Wszyscy radni są zgodni co do jednego: rok 2020, za który na minionej sesji Rady Miasta Gniezna był oceniany prezydent Tomasz Budasz, był niezwykle trudny i wyjątkowy. Wszystko za sprawą pandemii koronawirusa, który „zamroził” światową gospodarkę wpychając ją w kryzys gospodarczy. Reperkusje uderzyły też w samorządy. Mimo to prezydent Gniezna wyszedł z tej perturbacji obronną ręką. Jednak klub PiS mówi o „uzależnieniu” się Tomasza Budasza od grup interesów związanych z deweloperką i podejmowanie działań inwestycyjnych z osobistą korzyścią.

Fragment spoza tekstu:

/-- Rail voltage in mV for a highest step (18 R422). -/
def railOf (step : Nat) : Nat := (600000 + 15625 * step) / 1000

/-- Set the rail of a die to what its highest step asks for. -/
def State.setRail (s : State) (d : Fin 2) : State :=
  s.setFld (.pmD d) 0 9 0 (railOf ((settsOf d).foldl (fun n u => max n (s.curStep u)) 0))

/-- Every sett that a cap now holds lower takes its lower step at once, and then the rail of its die may fall (18 R422). -/
def State.lowerSteps (s : State) : State :=
  (List.finRange 2).foldl (fun s d =>
    let us := (settsOf d).filter (fun u => decide (s.stepMax u < s.curStep u))
    if us.isEmpty then s
    else (us.foldl (fun s u => s.setFld (.pmS u) 0 20 16 (s.stepMax u)) s).setRail d) s

/-- RAIL_SETTLED (18 R422): the rail of a die has reached the value that its rising setts need. -/
def execRailSettled (d : Fin 2) (s : State) : Result :=
  .next (((settsOf d).foldl (fun s u => if s.curStep u < s.stepMax u then s.setFld (.pmS u) 0 20 16 (s.stepMax u) else s) s).setRail d)

/-- A module reset (18 R418, R419): everything at its reset values, but the input's own state, fuses, memory contents, what
lies outside the module, and the commands that wait. A blow in progress leaves its bit blown or not (18 R426). -/
def State.moduleReset (s : State) (cause : Nat) : State :=
  let c := if s.pw.held then min cause (fieldOf (s.reg .pmX 0x10) 3 0) else cause
  let ctrs := match s.sc.blow with
    | some k => s.sc.ctrs.set k.val (s.sc.ctrs[k.val] + Config.freeValue s.freeCtr % 2)
    | none => s.sc.ctrs
  let w := s.warn
  let s1 : State :=
    { State.reset with pending := s.pending, hbm := s.hbm, burrow := s.burrow, remote := s.remote, tx := s.tx, flash := s.flash,
                       freeCtr := s.freeCtr + 2,
                       pw := { PwSt.reset with held := true, pinLow := s.pw.pinLow, lost := s.pw.held && s.pw.lost },
                       sc := { ScSt.reset with ctrs := ctrs, nonce := s.freeCtr + 1 } }
  (s1.setReg .pmX 0x10 (BitVec.ofNat 32 c)).putBit .pmX 0 31 w

/-- What a supply warning does (18 R417). -/
def State.supplyWarn (s : State) (inj : Bool) : State :=
  if s.warn then s
  else
    let s1 := (s.orReg .pmX 0 0xC0000000).raise .supply
    let s2 := s1.post { status := Code.supplyWarn, inj := inj, src := srcCode 3 0 0 8, step := 0xFFFFFFFF, layer := 0, cycle := s.cycle,
                        addr := 0, detail := [] }
    let s3 := s2.notifyBoth 4 Code.supplyWarn 0
    if Word.bit (s3.reg .pmX 0) 29 then (s3.modPw (fun p => { p with warnCap := true })).lowerSteps else s3

/-- SUPPLY_WARNING (18 R417). -/
def execSupplyWarning (s : State) : Result := .next (s.supplyWarn false)

/-- SUPPLY_WARNING_CLEAR (18 R417). -/
def execSupplyWarningClear (s : State) : Result :=
  .next ((s.putBit .pmX 0 31 false).modPw (fun p => { p with warnCap := false }))

/-- SUPPLY_RESET (18 R416). -/
def execSupplyReset (s : State) : Result := .next (s.moduleReset 1)

/-- OVER_VOLTAGE_RESET (18 R416). -/
def execOverVoltageReset (s : State) : Result := .next (s.moduleReset 2)

/-- MEMORY_HOLD_LOSS (18 R416, R418): what HBM and the Burrow held is lost, as if nothing had written them. -/
def execMemoryHoldLoss (s : State) : Result :=
  .next { s with hbm := [], burrow := [], pw := { s.pw with lost := true } }

/-- POWER_ON_RESET (18 R419): the input rises past 37.0 V from below 30.0 V. -/
def execPowerOnReset (s : State) : Result :=
  .next (if s.pw.lost then (s.moduleReset 0).modPw (fun p => { p with lost := true }) else s)

/-- RESET_N (19 R435): held low for at least 1 µs, or released. -/
def execResetN (low : Bool) (s : State) : Result :=
  .next (if low then (s.modPw (fun p => { p with pinLow := true })).moduleReset 4 else s.modPw (fun p => { p with pinLow := false }))

/-- RESET_RELEASE (18 R418, R419, R425). -/
def execResetRelease (s : State) : Result :=
  .next (if s.pw.held && !s.pw.pinLow then
    ((s.modPw (fun p => { p with held := false })).modSc (fun c => { c with stage := .waitsup })).putBit .pmX 0x10 8 (!s.pw.lost)
  else s)

/-- A write to PM_RST_CTL.KEY (18 R420). -/
def State.rstCtl (s : State) (key : Nat) : State := if key = 0xA5C3 then s.modPw (fun p => { p with swDue := true }) else s

/-- PM_RST_CTL (18 R420). -/
def execPmRstCtl (key : BitVec 16) (s : State) : Result := .next (s.rstCtl key.toNat)

/-- SOFTWARE_RESET (18 R420): 100 µs after the key was written. -/
def execSoftwareReset (s : State) : Result := .next (if s.pw.swDue then s.moduleReset 5 else s)

/-- The fast limiter (18 R423). -/
def State.fastLimit (s : State) : State := ((s.setFld .pmX 8 4 0 0).putBit .pmX 8 8 true).lowerSteps

/-- Is an injection point of the power detectors fired (18 Table 18-8)? -/
def State.injPower (s : State) (p : Nat) (sel : Nat → Bool) : Bool × State :=
  match s.injStep .injX p sel 1 with
  | (some _, s1) => (true, s1)
  | (none, s1) => (false, s1)

/-- POWER_MEASUREMENT (18 R423): the input power of 1 µs in W, and the input voltage in units of 10 mV. -/
def execPowerMeasurement (w vin : BitVec 16) (s : State) : Result :=
  .next (
    let (r, s1) := s.injPower 17 (fun x => x == 0)
    if r then s1.moduleReset 1
    else
      let (a, s2) := s1.injPower 16 (fun x => x == 0)
      let (f, s3) := s2.injPower 18 (fun x => x == 0)
      let s4 := (s3.setFld .pmX 4 15 0 w.toNat).setFld .pmX 0 15 0 vin.toNat
      let s5 := if a then s4.supplyWarn true else s4
      if f || decide (s5.pw.budget < (w.toNat : Int)) then s5.fastLimit else s5)

/-- CAP_T of a die is set to 0 (18 R424). -/
def State.thermalLimit (s : State) (d : Fin 2) : State := (s.setFld (.pmD d) 0 20 16 0).lowerSteps

/-- The thermal part of a tick for one die, T its hottest sensor: 1,680 is the junction limit of 105 °C in 1/16 °C (18 R424). -/
def State.thermalTick (s : State) (d : Fin 2) (t : Int) : State :=
  let target : Int := (fieldOf (s.reg .pmX 0xC) 23 16 : Nat) * 16
  let cap := s.capT d
  if 1680 ≤ t then s.setFld (.pmD d) 0 20 16 0
  else if target ≤ t then s.setFld (.pmD d) 0 20 16 (cap - 1)
  else if t < target - 32 then s.setFld (.pmD d) 0 20 16 (min 16 (cap + 1))
  else s

/-- A temperature in 1/16 °C. -/
def tempOf (w : BitVec 16) : Int := signedOf 16 w.toNat

/-- POWER_LOOP_TICK (18 R423, R424): the average power of the latest tick in W, and every sensor's reading; 1,840 is 115 °C. -/
def execPowerLoopTick (avg : BitVec 16) (t : Temps) (s : State) : Result :=
  .next (
    let (trip, s0) := (List.range 4).foldl (fun (acc : Bool × State) k =>
      match acc.2.injPower 20 (fun x => x == k) with
      | (f, s) => (acc.1 || f, s)) (false, s)
    if trip || (t.setts ++ t.die ++ t.thehan ++ [t.xalor]).any (fun w => decide (1840 ≤ tempOf w)) then s0.moduleReset 3
    else
      let ticks := (avg.toNat :: s0.pw.ticks).take 9
      let b : Int := min 2950 (26000 - (ticks.foldl (· + ·) 0 : Nat))
      let s1 := (s0.modPw (fun p => { p with ticks := ticks, budget := b })).setFld .pmX 4 31 16 avg.toNat
      let s2 := s1.putBit .pmX 8 8 false
      let p : Int := avg.toNat
      let cap := s2.capP
      let s3 := if 95 * b < 100 * p then s2.setFld .pmX 8 4 0 (cap - 1)
        else if 100 * p < 85 * b then s2.setFld .pmX 8 4 0 (min 16 (cap + 1)) else s2
      let s4 := (t.setts.zip (List.range t.setts.length)).foldl (fun s q =>
        s.setFld (.pmS ⟨q.2 % 256, Nat.mod_lt _ (by decide)⟩) 4 15 0 q.1.toNat) s3
      let hot (d : Fin 2) : Int :=
        ((t.setts.zip (List.range t.setts.length)).filter (fun q => q.2 / 128 == d.val)).foldl (fun m q => max m (tempOf q.1))
          (max (tempOf (t.die.getD d.val 0)) (tempOf (t.thehan.getD d.val 0)))
      let s5 := (List.finRange 2).foldl (fun s d =>
        (s.setFld (.pmD d) 4 15 0 (twosOf 16 (hot d))).thermalTick d (max (hot d) (tempOf t.xalor))) s4
      let s6 := s5.setFld .pmX 0xC 15 0 (twosOf 16 (max (max (hot 0) (hot 1)) (tempOf t.xalor)))
      let s7 := (List.range 4).foldl (fun (s : State) k =>
        match s.injPower 19 (fun x => x == k) with
        | (true, s) => if k < 2 then s.thermalLimit ⟨k % 2, Nat.mod_lt _ (by decide)⟩ else (s.thermalLimit 0).thermalLimit 1
        | (false, s) => s) s6
      let s8 := s7.lowerSteps
      if s8.capP < 16 || s8.capT 0 < 16 || s8.capT 1 < 16 then s8.bump .pmX 0x18 1 else s8)

/-- THERMAL_TRIP (18 R424). -/
def execThermalTrip (s : State) : Result := .next (s.moduleReset 3)

/-- THERMAL_LIMIT (18 R424): a sensor of a die, or of its Thehan dies, or of Xalor, reaches 105 °C. -/
def execThermalLimit (d : Fin 2) (s : State) : Result := .next (s.thermalLimit d)

/-- The fuse map record (18 Table 18-7), as this unit's fuses hold it (log entry 5): physical setts 128 to 135 of each die and
arrays 96 to 99 of each sett absent, no Viaduct lane failed, nothing repaired. -/
def fuseMap : List Byte :=
  let die : List Byte := (List.range 8).map (fun k => BitVec.ofNat 8 (128 + k)) ++
    (List.range 136).flatMap (fun p => if p < 128 then [96, 97, 98, 99] else [0xFF, 0xFF, 0xFF, 0xFF])
  die ++ die ++ List.replicate 16 0xFF ++ List.replicate 416 0

/-- Fuse fields as shipped (18 R430, Table 18-7; log entry 5). -/
def fuseLifecycle : Nat := 1
def fuseDbg : Nat := 1
def fuseInj : Nat := 1

/-- The root-key digest in the fuses. -/
def rootDigest : List Byte := (List.range 32).map (fun i => BitVec.ofNat 8 (Config.rootDigest i))

/-- The fuse summary (18 Table 18-7). -/
def fuseSum (ctrs : List Nat) : List Byte :=
  rootDigest ++ ctrs.map (fun n => BitVec.ofNat 8 n) ++
  [BitVec.ofNat 8 fuseLifecycle, BitVec.ofNat 8 fuseDbg, BitVec.ofNat 8 fuseInj, 0] ++ List.replicate 24 0

/-- Extend the measurement (18 R427). -/
def State.extend (s : State) (t svn : Nat) (d : List Byte) : State :=
  if 256 ≤ s.sc.log.length then s.modSc (fun c => { c with logFull := true })
  else s.modSc (fun c => { c with m := shake256 (c.m ++ leBytes 2 t ++ d) 64, log := c.log ++ [⟨t, svn, s.cycle, d⟩] })

/-- WAITSUP (18 R425): WARN has been 0 for 10 ms; BRINGUP runs. -/
def execWaitsup (s : State) : Result :=
  .next (if s.pw.held || s.warn || (s.sc.stage ≠ .rom && s.sc.stage ≠ .waitsup) then s
  else
    let s1 := (s.modSc (fun c => { c with stage := .bringup, keyed := true })).extend 1 0
      ((List.range 64).map (fun i => BitVec.ofNat 8 (Config.romDigest i)))
    ((s1.extend 2 0 (shake256 (fuseMap ++ fuseSum s1.sc.ctrs.toList) 64)).setRail 0).setRail 1)

/-- Bytes of a boot image or a token where it lies. -/
abbrev Reader := Nat → Nat → List Byte

/-- Verification of a firmware image (18 R426): a header field outside its range in Table 18-3 makes the header malformed (log entry 34). -/
def verifyImage (rd : Reader) (ctr0 : Nat) : Status :=
  let f (o n : Nat) : Nat := leNat (rd o n)
  let len := f 12 4
  if f 0 4 ≠ 0x4B464D49 || f 4 2 ≠ 1 || f 6 2 ≠ 0 || f 5349 2843 ≠ 0 || len < 2 ^ 20 || 2 ^ 23 < len ||
      64 < f 8 4 || f 12 4 ≤ f 16 8 then Code.bounds
  else if shake256 (rd 88 1952) 32 ≠ rootDigest || !Config.mlDsaVerify (rd 88 1952) (rd 0 2040) (rd 2040 3309) ||
      shake256 (rd 8192 len) 64 ≠ rd 24 64 || f 8 4 < ctr0 then Code.authFail
  else Code.done

/-- A verified image is started (18 R425). -/
def State.bootImage (s : State) (rd : Reader) : State :=
  let len := leNat (rd 12 4)
  let s1 := s.extend 3 (leNat (rd 8 4)) (shake256 (rd 0 2040) 64)
  { s1 with sram := (Mem.store [] 0 (rd 0 (8192 + len))) }.modSc (fun c => { c with stage := .run })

Miasto rozwija się w sposób zrównoważony w wielu obszarach – mówi prezydent Tomasz Budasz, który 9 czerwca przedstawiał radnym raport o stanie miasta za rok 2020, prosząc tym samym o wotum zaufania i absolutorium za wykonanie budżetu w ubiegłym roku. Jak wynika z informacji przedstawionych przez prezydenta, niepokojące są dane demograficzne związane z Gnieznem. Na koniec roku 2020 w mieście miało być zameldowanych 64 745 mieszkańców, a i to zapewne nie do końca prawdziwe dane, bowiem ciągle jest sporo osób zameldowanych w mieście, a mieszkających na co dzień poza jego granicami. Spada też liczba urodzeń. Efektu „500 plus” w ocenie T. Budasza nie widać. W ubiegłym roku urodziło się w Gnieźnie 542 dzieci. To o 12% mniej niż rok wcześniej. Wzrosła też liczba zgonów. Było ich 914, na co wielki wpływ miały skutki pandemii koronawirusa. – Stan epidemii był trudny – przyznaje prezydent. Miasto musiało szybko zareagować na nową sytuację, m.in. wstrzymać część inwestycji, zakupić środki ochrony osobistej, dezynfekować ulice, szkoły i urzędy, pomóc mieszkańcom w radzeniu sobie w tym czasie. Gniezno poniosło też bardzo duże straty finansowe np. poprzez zawieszenie pobierania opłat w strefie parkowania, czy umarzając czynsze dla gastronomii w miejskich lokalach użytkowych. To były miliony złotych.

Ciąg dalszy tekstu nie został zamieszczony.